I thought Curtis' were designed fairly well. They're quite popular around here.

As far as Meyers, I guess it's which one you use. When we plowed with Meyers, we bought M9 municipal models and cut them down to 8'. They were tough.

There isn't any pick-up mounted plow I've ever seen that would take the abuse a Boss straight blade would.

Every Western from Pro-plow on down we'd make into scrap in 2 years.

I can't speak for hydraulics of the different plows, all our trucks have custom clutch-pump hydraulics.


----------



## DaveO (Dec 21, 1999)

The contractor who plows my street bought a new Curtis this year. He stopped by last storm to show me it. Was mounted on a new GMC. He loved the mounting system, couldn't praise it enough, he has had many different types over the years. He is getting on in age, and appreciates the easy hookup.

I looked it over quick. The blade looks solid enough. Plenty of ribs. I'm not sold on their "hideaway" hydro setup yet, don't like how low it is located. The controls looked Ok, and the hydraulics were fast. I just don't think the system is as strong as my old Fisher setup, it's not as heavy either. Have to wait a couple of years to see how it holds up for him....

Dave


----------



## plowking35 (Dec 21, 1999)

Well I have seen the curtis and it looks good.However I have never used one, so I would not give an opinion either way. I find it better to say nothing when I havent used a product, than to surmise what I think and be wrong.
I have a meyer husky 8' and it is very stout.

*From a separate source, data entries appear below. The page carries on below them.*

/-- Any completion step of a PACK that answers a next state: the memory is Insert's, but for raced bytes. -/
theorem completePack_next {W : Nat} {s t : State} {r : PkuUnit} (h : completePack W s r = .next t) :
    spanInMem s.addrw r.base.toNat r.off.toNat W = true ∧
      ∃ n, t = { s.setUnit r.finish with
        mem := scramble (insertField s.mem r.base.toNat r.off.toNat W (packValue r.data W))
          (racedSpan r.raced (spanAddrs r.base.toNat r.off.toNat W)) s.draws
        draws := n } := by
  unfold completePack at h
  split at h
  · cases h
    exact ⟨by assumption, _, rfl⟩
  · cases h

/-! ## Issue (R111) -/

theorem capacityOk_iff {off len : DWord} {W : Nat} : capacityOk off len W = true ↔ off.toNat + W ≤ 8 * len.toNat := by
  simp only [capacityOk, decide_eq_true_eq]

theorem capacityOk_false {off len : DWord} {W : Nat} (h : 8 * len.toNat < off.toNat + W) :
    capacityOk off len W = false := by
  rw [Bool.eq_false_iff, ne_eq, capacityOk_iff]
  omega

theorem windowOk_iff {addrw : Nat} {base len : DWord} :
    windowOk addrw base len = true ↔ base.toNat + len.toNat ≤ 2 ^ addrw := by
  exact decide_eq_true_iff

theorem windowOk_false {addrw : Nat} {base len : DWord} (h : 2 ^ addrw < base.toNat + len.toNat) :
    windowOk addrw base len = false := by
  rw [Bool.eq_false_iff, ne_eq, windowOk_iff]
  omega

theorem spanInMem_iff {addrw base o W : Nat} :
    spanInMem addrw base o W = true ↔ base + o / 8 + spanBytes o W ≤ 2 ^ addrw := by
  exact decide_eq_true_iff

theorem issueCommand_capacity {i : Instr} {W : Nat} {s : State} {r : PkuUnit} (h : capacityOk r.off r.len W = false) :
    issueCommand i W s r = s.setUnit ((r.store (encode i)).raise .ecap) := by
  simp [issueCommand, h]

theorem issueCommand_window {i : Instr} {W : Nat} {s : State} {r : PkuUnit} (h : capacityOk r.off r.len W = true)
    (hw : windowOk s.addrw r.base r.len = false) :
    issueCommand i W s r = s.setUnit ((r.store (encode i)).raise .ewrap) := by
  simp [issueCommand, h, hw]

theorem issueCommand_accept {i : Instr} {W : Nat} {s : State} {r : PkuUnit} (h : capacityOk r.off r.len W = true)
    (hw : windowOk s.addrw r.base r.len = true) : issueCommand i W s r = acceptCommand s (r.store (encode i)) := by
  simp [issueCommand, h, hw]

/-- An accepted command's span is inside `Mem` (R113). -/
theorem spanInMem_of_accepted {addrw : Nat} {base off len : DWord} {W : Nat} (h : capacityOk off len W = true)
    (hw : windowOk addrw base len = true) : spanInMem addrw base.toNat off.toNat W = true := by
  simp only [capacityOk, windowOk, spanInMem, decide_eq_true_eq] at *
  have := span_le_of_capacity h
  omega

theorem lt_of_mem_span {addrw base o W a : Nat} (h : spanInMem addrw base o W = true) (ha : a ∈ spanAddrs base o W) :
    a < memBytes addrw := by
  simp only [spanInMem, decide_eq_true_eq] at h
  obtain ⟨_, h2⟩ := mem_spanAddrs.mp ha
  omega

/-- The decoder reads back the word of every command (R74). -/
theorem decode?_encode (i : Instr) : decode? (encode i) = some i := by
  cases i <;> rfl

theorem decode?_eq_some {w : Word} {i : Instr} : decode? w = some i ↔ decode w = .ok i := by
  unfold decode?
  split <;> simp_all

/-- The accepted command is the one in flight. -/
theorem inFlight_accept (r : PkuUnit) (i : Instr) : (r.store (encode i)).accept.inFlight = some i := by
  simp [PkuUnit.inFlight, decode?_encode]

/-- The unit in hand after its command is accepted. -/
theorem acceptCommand_unit {s : State} (h : s.cur < s.units.length) (r : PkuUnit) :
    (acceptCommand s r).units[s.cur]? = some (r.accept.noteWrites (otherWrites s.cur s.units)) := by
  rw [acceptCommand, noteOthers_getElem?]
  simp [h]

/-- The other units after a command is accepted: the PACK's span is noted where it overlaps. -/
theorem acceptCommand_other (s : State) (r : PkuUnit) {k : Nat} (h : k ≠ s.cur) :
    (acceptCommand s r).units[k]? = s.units[k]?.map (fun v => v.noteWrites r.accept.writeSpan) := by
  simp [acceptCommand, noteOthers_getElem?, List.getElem?_set_ne (Ne.symm h), h]

/-- Only bytes of the span are written (R58). -/
theorem writeSpan_subset {r : PkuUnit} {a : Nat} (h : a ∈ r.writeSpan) : a ∈ r.span := by
  unfold PkuUnit.writeSpan at h
  split at h
  · split at h
    · exact h
    · cases h
  · cases h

I have it mounted to a conventional (old) style fisher frame system. I have another driver in this truck and liked the idea of a full trip design, rather than a bottom trip. Let the plow take the abuse not the truck. I also have found that full trip plows throw and scrape better than a fisher bottom trip. I have never used a diamond, so I wont surmise how they throw snow or scrape. But I am sure that Geoff will say it does great, he should write their marketing. Geoff are you sure you dont own the company,or at least stock in it.
The curtis does have a very wide push frame to moldboard attachment,so the a frame is pushing along a wide area of the moldboard.
And the attachment system is slick.
I am wary of changing brands tho, we have 3 westerns now, and the benifits of one brand of plow is very high.
I am not saying that western is the best, but we like them, and the parts inventory is lower.
Dino

----------
Professional Ice and Snow Management 
Products:Services:Equipment www.sima.org


----------



## GeoffD (Dec 21, 1999)

I don't own Diamond or any of there stock. The thing about Diamond is that you can set the blades at 3 different settings ( which can give you great scraping abilities, and also let the blade ride in a way so that it doesn't damage as much lawn works good this time of the year when the lawn is soft)

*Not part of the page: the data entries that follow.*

-- ==== Sys2Proof/Laws/Bus.lean ====
section
/-! SUPPORT. Host accesses: which register an address reaches (R20, R233), and what an access to it does. -/

namespace Sys2Proof.Machine

open Sys2Proof

theorem regAt_regOffset (reg : Reg) : regAt (regOffset reg) = some reg := by
  cases reg <;> rfl

theorem regOffset_lt (reg : Reg) : regOffset reg < 64 := by
  cases reg <;> decide

/-- A host address in a unit's block reaches that unit, when the blocks lie apart (R6, R233). -/
theorem unitAt_of_apart {us : List PkuUnit} (h : BlocksApart us) {u : Nat} {r : PkuUnit} (hu : us[u]? = some r)
    {o : Nat} (ho : o < 64) : unitAt us (r.regbase + o) = some u := by
  obtain ⟨hlt, hr⟩ := List.getElem?_eq_some_iff.mp hu
  rw [unitAt, List.findIdx?_eq_some_iff_getElem]
  refine ⟨hlt, by simp [hr]; omega, ?_⟩
  intro j hj hc
  simp only [Bool.and_eq_true, decide_eq_true_eq] at hc
  have hj' : j < us.length := by omega
  have h1 := h.1 us[j] (List.getElem_mem _)
  have h2 := h.1 r (hr ▸ List.getElem_mem _)
  have heq : us[j].regbase = us[u].regbase := by
    rw [hr]
    omega
  have := (List.Nodup.getElem_inj_iff h.2 (i := j) (j := u) (hi := by simpa using hj')
    (hj := by simpa using hlt)).mp (by simpa using heq)
  omega

/-- STATUS is at offset 8 and nowhere else (R20). -/
theorem regAt_status {o : Nat} (h : regAt o = some .status) : o = 8 := by
  unfold regAt at h
  split at h
  · rename_i h4
    have : o / 4 = 2 := by
      have hlt : o / 4 < 16 := by
        by_contra hc
        rw [List.getElem?_eq_none (by simp [allRegs]; omega)] at h
        cases h
      generalize o / 4 = n at *
      interval_cases n <;> simp_all [allRegs]
    omega
  · cases h

/-- An address reaches a unit only from its REGBASE on. -/
theorem unitAt_le {us : List PkuUnit} {a u : Nat} {r : PkuUnit} (h : unitAt us a = some u) (hr : us[u]? = some r) :
    r.regbase ≤ a := by
  rw [unitAt, List.findIdx?_eq_some_iff_getElem] at h
  obtain ⟨hlt, h1, _⟩ := h
  obtain ⟨_, rfl⟩ := List.getElem?_eq_some_iff.mp hr
  simp at h1
  exact h1.1

theorem busAccess_regWrite {s : State} (h : BlocksApart s.units) {u : Nat} {r : PkuUnit} (hu : s.units[u]? = some r)
    (reg : Reg) (w : Word) : busAccess (.regWrite (r.regbase + regOffset reg) .word w) s = writeReg u reg w s := by
  simp [busAccess, unitAt_of_apart h hu (regOffset_lt reg), hu, regAt_regOffset]

theorem busAccess_regRead {s : State} (h : BlocksApart s.units) {u : Nat} {r : PkuUnit} (hu : s.units[u]? = some r)
    (reg : Reg) : busAccess (.regRead (r.regbase + regOffset reg) .word) s = readReg u reg s := by
  simp [busAccess, unitAt_of_apart h hu (regOffset_lt reg), hu, regAt_regOffset]

/-- Any host access: what it answers as a next state is one register write, one register read, one memory write or read,
or nothing but the result latch. -/
theorem busAccess_next {op : BusOp} {s t : State} (h : busAccess op s = .next t) :
    (∃ u reg w, writeReg u reg w s = .next t) ∨ (∃ u reg, readReg u reg s = .next t) ∨
    (∃ a b, writeMem a b s = .next t) ∨ (∃ a, readMem a s = .next t) ∨ ∃ x, t = { s with rdReg := x } := by
  cases op with
  | memWrite a b => exact .inr (.inr (.inl ⟨a, b, h⟩))
  | memRead a => exact .inr (.inr (.inr (.inl ⟨a, h⟩)))
  | regWrite a size w =>
    simp only [busAccess] at h
    split at h
    · cases h
    · split at h
      · cases h
      · split at h
        · split at h
          · exact .inl ⟨_, _, _, h⟩
          · cases h
            exact .inr (.inr (.inr (.inr ⟨_, rfl⟩)))
        · cases h
          exact .inr (.inr (.inr (.inr ⟨_, rfl⟩)))
  | regRead a size =>
    simp only [busAccess] at h
    split at h
    · cases h
    · split at h
      · cases h
      · split at h
        · split at h
          · exact .inr (.inl ⟨_, _, h⟩)
          · cases h
            exact .inr (.inr (.inr (.inr ⟨_, rfl⟩)))
        · cases h
          exact .inr (.inr (.inr (.inr ⟨_, rfl⟩)))

/-! ## The words of a register wider than 32 bits (R20) -/

/-- A lane inside the low part of a concatenation. -/
theorem append_low {m n : Nat} (a : BitVec m) (b : BitVec n) {i w : Nat} (h : i + w ≤ n) :
    (a ++ b).extractLsb' i w = b.extractLsb' i w := by
  apply BitVec.eq_of_getLsbD_eq
  intro j hj
  simp only [BitVec.getLsbD_extractLsb', BitVec.getLsbD_append, hj, decide_true, Bool.true_and]
  rw [if_pos (by omega)]

/-- A lane inside the high part of a concatenation. -/
theorem append_high {m n : Nat} (a : BitVec m) (b : BitVec n) {i w : Nat} (h : n ≤ i) :
    (a ++ b).extractLsb' i w = a.extractLsb' (i - n) w := by
  apply BitVec.eq_of_getLsbD_eq
  intro j hj
  simp only [BitVec.getLsbD_extractLsb', BitVec.getLsbD_append, hj, decide_true, Bool.true_and]
  rw [if_neg (by omega), show i + j - n = i - n + j by omega]

/-- The whole of a value is its own lane. -/
theorem lane_all {n : Nat} (a : BitVec n) : a.extractLsb' 0 n = a := by
  apply BitVec.eq_of_getLsbD_eq
  intro j hj
  simp [hj]

/-- A lane of a lane. -/
theorem lane_lane {n : Nat} (a : BitVec n) {i w j v : Nat} (h : j + v ≤ w) :
    (a.extractLsb' i w).extractLsb' j v = a.extractLsb' (i + j) v := by
  apply BitVec.eq_of_getLsbD_eq
  intro k hk
  simp only [BitVec.getLsbD_extractLsb', hk, decide_true, Bool.true_and]
  rw [decide_eq_true (show j + k < w by omega), Bool.true_and, Nat.add_assoc]

/-- The two words of a 64-bit register after its low word is written (R20). -/
theorem lanes_lo (x : DWord) (w : Word) :
    let y : DWord := x.extractLsb' 32 32 ++ w
    y.extractLsb' 0 32 = w ∧ y.extractLsb' 32 32 = x.extractLsb' 32 32 := by
  refine ⟨?_, ?_⟩
  · exact (append_low _ _ (by omega)).trans (lane_all w)
  · exact (append_high _ _ (by omega)).trans (lane_all (x.extractLsb' 32 32))

/-- The two words of a 64-bit register after its high word is written (R20). -/
theorem lanes_hi (x : DWord) (w : Word) :
    let y : DWord := w ++ x.extractLsb' 0 32
    y.extractLsb' 0 32 = x.extractLsb' 0 32 ∧ y.extractLsb' 32 32 = w := by
  refine ⟨?_, ?_⟩
  · exact (append_low _ _ (by omega)).trans (lane_all _)
  · exact (append_high _ _ (by omega)).trans (lane_all _)

/-- The four words of DATA after DATA0 is written (R20). -/
theorem lanes_data0 (x : Data) (w : Word) :
    let y : Data := x.extractLsb' 32 96 ++ w
    y.extractLsb' 0 32 = w ∧ y.extractLsb' 32 32 = x.extractLsb' 32 32 ∧
      y.extractLsb' 64 32 = x.extractLsb' 64 32 ∧ y.extractLsb' 96 32 = x.extractLsb' 96 32 := by
  refine ⟨(append_low _ _ (by omega)).trans (lane_all w), ?_, ?_, ?_⟩ <;>
    exact (append_high _ _ (by omega)).trans (lane_lane _ (by omega))

/-- The four words of DATA after DATA1 is written (R20). -/
theorem lanes_data1 (x : Data) (w : Word) :
    let y : Data := x.extractLsb' 64 64 ++ w ++ x.extractLsb' 0 32
    y.extractLsb' 0 32 = x.extractLsb' 0 32 ∧ y.extractLsb' 32 32 = w ∧
      y.extractLsb' 64 32 = x.extractLsb' 64 32 ∧ y.extractLsb' 96 32 = x.extractLsb' 96 32 := by
  refine ⟨(append_low _ _ (by omega)).trans (lane_all _), ?_, ?_, ?_⟩
  · exact (append_high _ _ (by omega)).trans ((append_low _ _ (by omega)).trans (lane_all w))
  all_goals
    exact (append_high _ _ (by omega)).trans ((append_high _ _ (by omega)).trans (lane_lane _ (by omega)))

/-- The four words of DATA after DATA2 is written (R20). -/
theorem lanes_data2 (x : Data) (w : Word) :
    let y : Data := x.extractLsb' 96 32 ++ w ++ x.extractLsb' 0 64
    y.extractLsb' 0 32 = x.extractLsb' 0 32 ∧ y.extractLsb' 32 32 = x.extractLsb' 32 32 ∧
      y.extractLsb' 64 32 = w ∧ y.extractLsb' 96 32 = x.extractLsb' 96 32 := by
  refine ⟨(append_low _ _ (by omega)).trans (lane_lane _ (by omega)),
    (append_low _ _ (by omega)).trans (lane_lane _ (by omega)), ?_, ?_⟩
  · exact (append_high _ _ (by omega)).trans ((append_low _ _ (by omega)).trans (lane_all w))
  · exact (append_high _ _ (by omega)).trans ((append_high _ _ (by omega)).trans (lane_lane _ (by omega)))

/-- The four words of DATA after DATA3 is written (R20). -/
theorem lanes_data3 (x : Data) (w : Word) :
    let y : Data := w ++ x.extractLsb' 0 96
    y.extractLsb' 0 32 = x.extractLsb' 0 32 ∧ y.extractLsb' 32 32 = x.extractLsb' 32 32 ∧
      y.extractLsb' 64 32 = x.extractLsb' 64 32 ∧ y.extractLsb' 96 32 = w := by
  refine ⟨?_, ?_, ?_, (append_high _ _ (by omega)).trans (lane_all w)⟩ <;>
    exact (append_low _ _ (by omega)).trans (lane_lane _ (by omega))

/-- A store to an operand register changes that register and no other (R20). -/
theorem storeReg_word (addrw : Nat) (r : PkuUnit) (w : Word) {reg : Reg} (h : reg ∈ operandRegs) (reg' : Reg) :
    regWord addrw (storeReg r w reg) reg' = if reg' = reg then w else regWord addrw r reg' := by
  obtain ⟨a0, a1⟩ := lanes_lo r.off w
  obtain ⟨b0, b1⟩ := lanes_hi r.off w
  obtain ⟨c0, c1⟩ := lanes_lo r.base w
  obtain ⟨d0, d1⟩ := lanes_hi r.base w
  obtain ⟨e0, e1⟩ := lanes_lo r.len w
  obtain ⟨f0, f1⟩ := lanes_hi r.len w
  obtain ⟨g0, g1, g2, g3⟩ := lanes_data0 r.data w
  obtain ⟨h0, h1, h2, h3⟩ := lanes_data1 r.data w
  obtain ⟨i0, i1, i2, i3⟩ := lanes_data2 r.data w
  obtain ⟨j0, j1, j2, j3⟩ := lanes_data3 r.data w
  simp only [operandRegs, List.mem_cons, List.not_mem_nil, or_false] at h
  rcases h with rfl | rfl | rfl | rfl | rfl | rfl | rfl | rfl | rfl | rfl <;>
    cases reg' <;>
      simp only [storeReg, regWord, if_true, reduceCtorEq, if_false] <;> with_reducible assumption

/-- The bits of the word that STATUS reads as (R23). -/
theorem status_toWord_bits : ∀ (busy done ecap eill ewrap ebusy : Bool) (k : Nat), k < 32 →
    (Status.toWord ⟨busy, done, ecap, eill, ewrap, ebusy⟩).getLsbD k =
      if k = 0 then busy else if k = 1 then done else if k = 2 then ecap else if k = 3 then eill
      else if k = 4 then ewrap else if k = 5 then ebusy else false := by
  decide +kernel

/-- Whether an error bit of STATUS is set, as the word that STATUS reads as shows it (R27). -/
theorem code_bit (st : Status) (f : FaultCode) : st.toWord.getLsbD f.code =
    match f with | .ecap => st.ecap | .eill => st.eill | .ewrap => st.ewrap | .ebusy => st.ebusy := by
  obtain ⟨a, b, c, d, e, g⟩ := st
  cases f <;> exact status_toWord_bits a b c d e g _ (by decide)

/-- Putting back a unit with the same REGBASE leaves the blocks apart. -/
theorem blocksApart_set {us : List PkuUnit} {u : Nat} {r r' : PkuUnit} (hr : us[u]? = some r)
    (hb : r'.regbase = r.regbase) (h : BlocksApart us) : BlocksApart (us.set u r') := by
  obtain ⟨hlt, rfl⟩ := List.getElem?_eq_some_iff.mp hr
  have e : (us.set u r').map PkuUnit.regbase = us.map PkuUnit.regbase := by
    rw [List.map_set, hb]
    apply List.ext_getElem?
    intro j
    by_cases hj : j = u
    · subst hj
      simp [hlt]
    · rw [List.getElem?_set_ne (Ne.symm hj)]
  refine ⟨fun v hv => ?_, e ▸ h.2⟩
  obtain ⟨r0, h0, he⟩ := List.mem_map.mp (e ▸ List.mem_map_of_mem hv : v.regbase ∈ us.map PkuUnit.regbase)
  rw [← he]
  exact h.1 r0 h0

end Sys2Proof.Machine
end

I really like their attachment system, ane believe they build a rock soild product. The problem with diamond is they are a very small company. They almost went under in the late 80s or early 90s, then meyer bought them out. So they are a small company that isn't know very well, i have never saw a diamond add in my life. I just think that more people need to try them out, and they will like them. Look at Phil, never used a Diamond before never really looked at them, i can remember he said fisher and their min mount was great. Look he has his first Diamond and a good dealer from what it sounds like, i think he will buy another diamond.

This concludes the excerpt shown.